Multi-Provider LLM Lead Scoring

The Job to Be Done

When a new lead enters the pipeline, I want a reliable qualification score before any human reviews it, so I can prioritize high-intent leads and stop wasting sales capacity on weak ones. (User: Sales ops / SDR team)

Problem

Lead volume exceeded the capacity of the sales team to manually triage. Without a qualification layer, reps were working the pipeline in FIFO order - oldest leads first, regardless of quality. High-intent leads were aging in the queue while reps worked low-signal entries.

The workaround was informal scoring: reps used gut feel and available CRM data to mentally prioritize. This was inconsistent across reps and invisible to management.

Insight

The qualification signal existed in the lead data - company size, category, stated monthly volume, source touchpoint. The problem was that no system was reading this data and producing a consistent score. Two reps looking at the same lead would reach different conclusions.

The scoring criteria were articulable. If they could be written down, they could be prompted.

Key Decisions

Decision 1: Multi-provider chain over single model

Single model evaluation showed accuracy drops on edge cases - particularly leads with incomplete data or ambiguous category descriptions. A multi-provider chain with fallback routing to a secondary model on low-confidence outputs improved overall precision.

AI Triangle trade-off: Quality + Cost over Latency. Lead scoring happens asynchronously - a rep reviews the queue, not a real-time stream. An extra 1-2 seconds per scoring call is irrelevant to the user experience. Quality and cost per scored lead were the metrics that mattered.

Decision 2: Scoring logic in the prompt, not in code

Qualification criteria were encoded in the prompt as structured rules, not hardcoded in application logic. This meant sales ops could adjust scoring thresholds by updating the prompt - no deployment required. Reduced dependency on engineering for what was fundamentally a business rules problem.

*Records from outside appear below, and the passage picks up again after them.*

@[simp] theorem runFamily_ftState (f : Family) (p : List Byte) (s : State) : (runFamily f p s).ftState = s.ftState := by
  obtain ⟨_, _, _, _, _, _, _, _, _, _, _, _, _, _, h⟩ := runFamily_frame f p s; rw [h]
@[simp] theorem runFamily_ftBuf (f : Family) (p : List Byte) (s : State) : (runFamily f p s).ftBuf = s.ftBuf := by
  obtain ⟨_, _, _, _, _, _, _, _, _, _, _, _, _, _, h⟩ := runFamily_frame f p s; rw [h]
@[simp] theorem runFamily_ftTLast (f : Family) (p : List Byte) (s : State) : (runFamily f p s).ftTLast = s.ftTLast := by
  obtain ⟨_, _, _, _, _, _, _, _, _, _, _, _, _, _, h⟩ := runFamily_frame f p s; rw [h]
@[simp] theorem runFamily_ftCool (f : Family) (p : List Byte) (s : State) : (runFamily f p s).ftCool = s.ftCool := by
  obtain ⟨_, _, _, _, _, _, _, _, _, _, _, _, _, _, h⟩ := runFamily_frame f p s; rw [h]
@[simp] theorem runFamily_rx (f : Family) (p : List Byte) (s : State) : (runFamily f p s).rx = s.rx := by
  obtain ⟨_, _, _, _, _, _, _, _, _, _, _, _, _, _, h⟩ := runFamily_frame f p s; rw [h]
@[simp] theorem runFamily_tx (f : Family) (p : List Byte) (s : State) : (runFamily f p s).tx = s.tx := by
  obtain ⟨_, _, _, _, _, _, _, _, _, _, _, _, _, _, h⟩ := runFamily_frame f p s; rw [h]
@[simp] theorem runFamily_now (f : Family) (p : List Byte) (s : State) : (runFamily f p s).now = s.now := by
  obtain ⟨_, _, _, _, _, _, _, _, _, _, _, _, _, _, h⟩ := runFamily_frame f p s; rw [h]
@[simp] theorem runFamily_pool (f : Family) (p : List Byte) (s : State) : (runFamily f p s).pool = s.pool := by
  obtain ⟨_, _, _, _, _, _, _, _, _, _, _, _, _, _, h⟩ := runFamily_frame f p s; rw [h]
@[simp] theorem runFamily_cursor (f : Family) (p : List Byte) (s : State) : (runFamily f p s).cursor = s.cursor := by
  obtain ⟨_, _, _, _, _, _, _, _, _, _, _, _, _, _, h⟩ := runFamily_frame f p s; rw [h]
@[simp] theorem runFamily_txCmd (f : Family) (p : List Byte) (s : State) : (runFamily f p s).txCmd = s.txCmd := by
  obtain ⟨_, _, _, _, _, _, _, _, _, _, _, _, _, _, h⟩ := runFamily_frame f p s; rw [h]
@[simp] theorem runFamily_diagMode (f : Family) (p : List Byte) (s : State) : (runFamily f p s).diagMode = s.diagMode := by
  obtain ⟨_, _, _, _, _, _, _, _, _, _, _, _, _, _, h⟩ := runFamily_frame f p s; rw [h]
@[simp] theorem runFamily_pending (f : Family) (p : List Byte) (s : State) : (runFamily f p s).pending = s.pending := by
  obtain ⟨_, _, _, _, _, _, _, _, _, _, _, _, _, _, h⟩ := runFamily_frame f p s; rw [h]
@[simp] theorem runFamily_diffCache (f : Family) (p : List Byte) (s : State) : (runFamily f p s).diffCache = s.diffCache := by
  obtain ⟨_, _, _, _, _, _, _, _, _, _, _, _, _, _, h⟩ := runFamily_frame f p s; rw [h]
@[simp] theorem runFamily_report (f : Family) (p : List Byte) (s : State) : (runFamily f p s).report = s.report := by
  obtain ⟨_, _, _, _, _, _, _, _, _, _, _, _, _, _, h⟩ := runFamily_frame f p s; rw [h]
@[simp] theorem runFamily_ret (f : Family) (p : List Byte) (s : State) : (runFamily f p s).ret = s.ret := by
  obtain ⟨_, _, _, _, _, _, _, _, _, _, _, _, _, _, h⟩ := runFamily_frame f p s; rw [h]
@[simp] theorem runFamily_inputs (f : Family) (p : List Byte) (s : State) : (runFamily f p s).inputs = s.inputs := by
  obtain ⟨_, _, _, _, _, _, _, _, _, _, _, _, _, _, h⟩ := runFamily_frame f p s; rw [h]
@[simp] theorem runFamily_cfg (f : Family) (p : List Byte) (s : State) : (runFamily f p s).cfg = s.cfg := by
  obtain ⟨_, _, _, _, _, _, _, _, _, _, _, _, _, _, h⟩ := runFamily_frame f p s; rw [h]
@[simp] theorem runFamily_freeCount (f : Family) (p : List Byte) (s : State) : (runFamily f p s).freeCount = s.freeCount := by
  obtain ⟨_, _, _, _, _, _, _, _, _, _, _, _, _, _, h⟩ := runFamily_frame f p s; rw [h]

/-- The unknown-code handler writes the diff cache and the report port (42_decoder.md R228). -/
theorem handleUnknown_frame (code : Code) (p : List Byte) (s : State) :
    ∃ v0 v1, (handleUnknown code p s) = { s with
      diffCache := v0, report := v1 } := by
  unfold handleUnknown noteChange
  split
  · split <;> exact ⟨_, _, rfl⟩
  · exact ⟨_, _, rfl⟩

@[simp] theorem handleUnknown_ftState (code : Code) (p : List Byte) (s : State) : (handleUnknown code p s).ftState = s.ftState := by
  obtain ⟨_, _, h⟩ := handleUnknown_frame code p s; rw [h]
@[simp] theorem handleUnknown_ftBuf (code : Code) (p : List Byte) (s : State) : (handleUnknown code p s).ftBuf = s.ftBuf := by
  obtain ⟨_, _, h⟩ := handleUnknown_frame code p s; rw [h]
@[simp] theorem handleUnknown_ftTLast (code : Code) (p : List Byte) (s : State) : (handleUnknown code p s).ftTLast = s.ftTLast := by
  obtain ⟨_, _, h⟩ := handleUnknown_frame code p s; rw [h]
@[simp] theorem handleUnknown_ftCool (code : Code) (p : List Byte) (s : State) : (handleUnknown code p s).ftCool = s.ftCool := by
  obtain ⟨_, _, h⟩ := handleUnknown_frame code p s; rw [h]
@[simp] theorem handleUnknown_rx (code : Code) (p : List Byte) (s : State) : (handleUnknown code p s).rx = s.rx := by
  obtain ⟨_, _, h⟩ := handleUnknown_frame code p s; rw [h]
@[simp] theorem handleUnknown_tx (code : Code) (p : List Byte) (s : State) : (handleUnknown code p s).tx = s.tx := by
  obtain ⟨_, _, h⟩ := handleUnknown_frame code p s; rw [h]
@[simp] theorem handleUnknown_now (code : Code) (p : List Byte) (s : State) : (handleUnknown code p s).now = s.now := by
  obtain ⟨_, _, h⟩ := handleUnknown_frame code p s; rw [h]
@[simp] theorem handleUnknown_pool (code : Code) (p : List Byte) (s : State) : (handleUnknown code p s).pool = s.pool := by
  obtain ⟨_, _, h⟩ := handleUnknown_frame code p s; rw [h]
@[simp] theorem handleUnknown_cursor (code : Code) (p : List Byte) (s : State) : (handleUnknown code p s).cursor = s.cursor := by
  obtain ⟨_, _, h⟩ := handleUnknown_frame code p s; rw [h]
@[simp] theorem handleUnknown_txCmd (code : Code) (p : List Byte) (s : State) : (handleUnknown code p s).txCmd = s.txCmd := by
  obtain ⟨_, _, h⟩ := handleUnknown_frame code p s; rw [h]
@[simp] theorem handleUnknown_activateClimate (code : Code) (p : List Byte) (s : State) : (handleUnknown code p s).activateClimate = s.activateClimate := by
  obtain ⟨_, _, h⟩ := handleUnknown_frame code p s; rw [h]
@[simp] theorem handleUnknown_activateSwingMode (code : Code) (p : List Byte) (s : State) : (handleUnknown code p s).activateSwingMode = s.activateSwingMode := by
  obtain ⟨_, _, h⟩ := handleUnknown_frame code p s; rw [h]
@[simp] theorem handleUnknown_refreshRequested (code : Code) (p : List Byte) (s : State) : (handleUnknown code p s).refreshRequested = s.refreshRequested := by
  obtain ⟨_, _, h⟩ := handleUnknown_frame code p s; rw [h]
@[simp] theorem handleUnknown_supportRH (code : Code) (p : List Byte) (s : State) : (handleUnknown code p s).supportRH = s.supportRH := by
  obtain ⟨_, _, h⟩ := handleUnknown_frame code p s; rw [h]
@[simp] theorem handleUnknown_supportRa (code : Code) (p : List Byte) (s : State) : (handleUnknown code p s).supportRa = s.supportRa := by
  obtain ⟨_, _, h⟩ := handleUnknown_frame code p s; rw [h]
@[simp] theorem handleUnknown_supportRG (code : Code) (p : List Byte) (s : State) : (handleUnknown code p s).supportRG = s.supportRG := by
  obtain ⟨_, _, h⟩ := handleUnknown_frame code p s; rw [h]
@[simp] theorem handleUnknown_ready (code : Code) (p : List Byte) (s : State) : (handleUnknown code p s).ready = s.ready := by
  obtain ⟨_, _, h⟩ := handleUnknown_frame code p s; rw [h]
@[simp] theorem handleUnknown_diagMode (code : Code) (p : List Byte) (s : State) : (handleUnknown code p s).diagMode = s.diagMode := by
  obtain ⟨_, _, h⟩ := handleUnknown_frame code p s; rw [h]
@[simp] theorem handleUnknown_active (code : Code) (p : List Byte) (s : State) : (handleUnknown code p s).active = s.active := by
  obtain ⟨_, _, h⟩ := handleUnknown_frame code p s; rw [h]
@[simp] theorem handleUnknown_pending (code : Code) (p : List Byte) (s : State) : (handleUnknown code p s).pending = s.pending := by
  obtain ⟨_, _, h⟩ := handleUnknown_frame code p s; rw [h]
@[simp] theorem handleUnknown_tempInside (code : Code) (p : List Byte) (s : State) : (handleUnknown code p s).tempInside = s.tempInside := by
  obtain ⟨_, _, h⟩ := handleUnknown_frame code p s; rw [h]
@[simp] theorem handleUnknown_tempOutside (code : Code) (p : List Byte) (s : State) : (handleUnknown code p s).tempOutside = s.tempOutside := by
  obtain ⟨_, _, h⟩ := handleUnknown_frame code p s; rw [h]
@[simp] theorem handleUnknown_tempCoil (code : Code) (p : List Byte) (s : State) : (handleUnknown code p s).tempCoil = s.tempCoil := by
  obtain ⟨_, _, h⟩ := handleUnknown_frame code p s; rw [h]
@[simp] theorem handleUnknown_fanRpm (code : Code) (p : List Byte) (s : State) : (handleUnknown code p s).fanRpm = s.fanRpm := by
  obtain ⟨_, _, h⟩ := handleUnknown_frame code p s; rw [h]
@[simp] theorem handleUnknown_compressorHz (code : Code) (p : List Byte) (s : State) : (handleUnknown code p s).compressorHz = s.compressorHz := by
  obtain ⟨_, _, h⟩ := handleUnknown_frame code p s; rw [h]
@[simp] theorem handleUnknown_swingVerticalAngle (code : Code) (p : List Byte) (s : State) : (handleUnknown code p s).swingVerticalAngle = s.swingVerticalAngle := by
  obtain ⟨_, _, h⟩ := handleUnknown_frame code p s; rw [h]
@[simp] theorem handleUnknown_ret (code : Code) (p : List Byte) (s : State) : (handleUnknown code p s).ret = s.ret := by
  obtain ⟨_, _, h⟩ := handleUnknown_frame code p s; rw [h]
@[simp] theorem handleUnknown_inputs (code : Code) (p : List Byte) (s : State) : (handleUnknown code p s).inputs = s.inputs := by
  obtain ⟨_, _, h⟩ := handleUnknown_frame code p s; rw [h]
@[simp] theorem handleUnknown_cfg (code : Code) (p : List Byte) (s : State) : (handleUnknown code p s).cfg = s.cfg := by
  obtain ⟨_, _, h⟩ := handleUnknown_frame code p s; rw [h]
@[simp] theorem handleUnknown_freeCount (code : Code) (p : List Byte) (s : State) : (handleUnknown code p s).freeCount = s.freeCount := by
  obtain ⟨_, _, h⟩ := handleUnknown_frame code p s; rw [h]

Decision 3: Human review on low-confidence scores

Scores below a confidence threshold were flagged for human review rather than auto-assigned to a tier. This preserved trust in the system during the validation period and gave us a labeled dataset to measure against.

What I Cut and Why

Real-time scoring on form submit: Medium Impact / High Effort → deferred. Batch scoring on ingestion was sufficient. Real-time adds webhook infrastructure and error-handling complexity not justified by the latency requirements of the downstream workflow.

Custom fine-tuned model: High Impact (eventually) / Very High Effort → cut. No training data existed at the start. Prompt engineering against a general model with structured output was the right starting point. Fine-tuning is a future option once a labeled dataset exists.

Automated CRM tier assignment: Medium Impact / Medium Effort → deferred. Reps needed to build trust in the scores before acting on them automatically. Showing the score as an advisory signal first, then automating the action after validation, was the safer adoption path.

Outcome

North Star: Sales pipeline quality (revenue conversion rate from scored leads)

L1 results:

Higher-quality lead pipeline for sales follow-up
Consistent qualification criteria across all reps
Low-confidence leads routed to human review - created a validation loop

What I’d do differently: Define precision and recall targets before shipping. We optimized for precision (don’t misqualify a good lead) but didn’t formally track recall (don’t miss a good lead either). In retrospect, both metrics should have been instrumented from day one with agreed thresholds.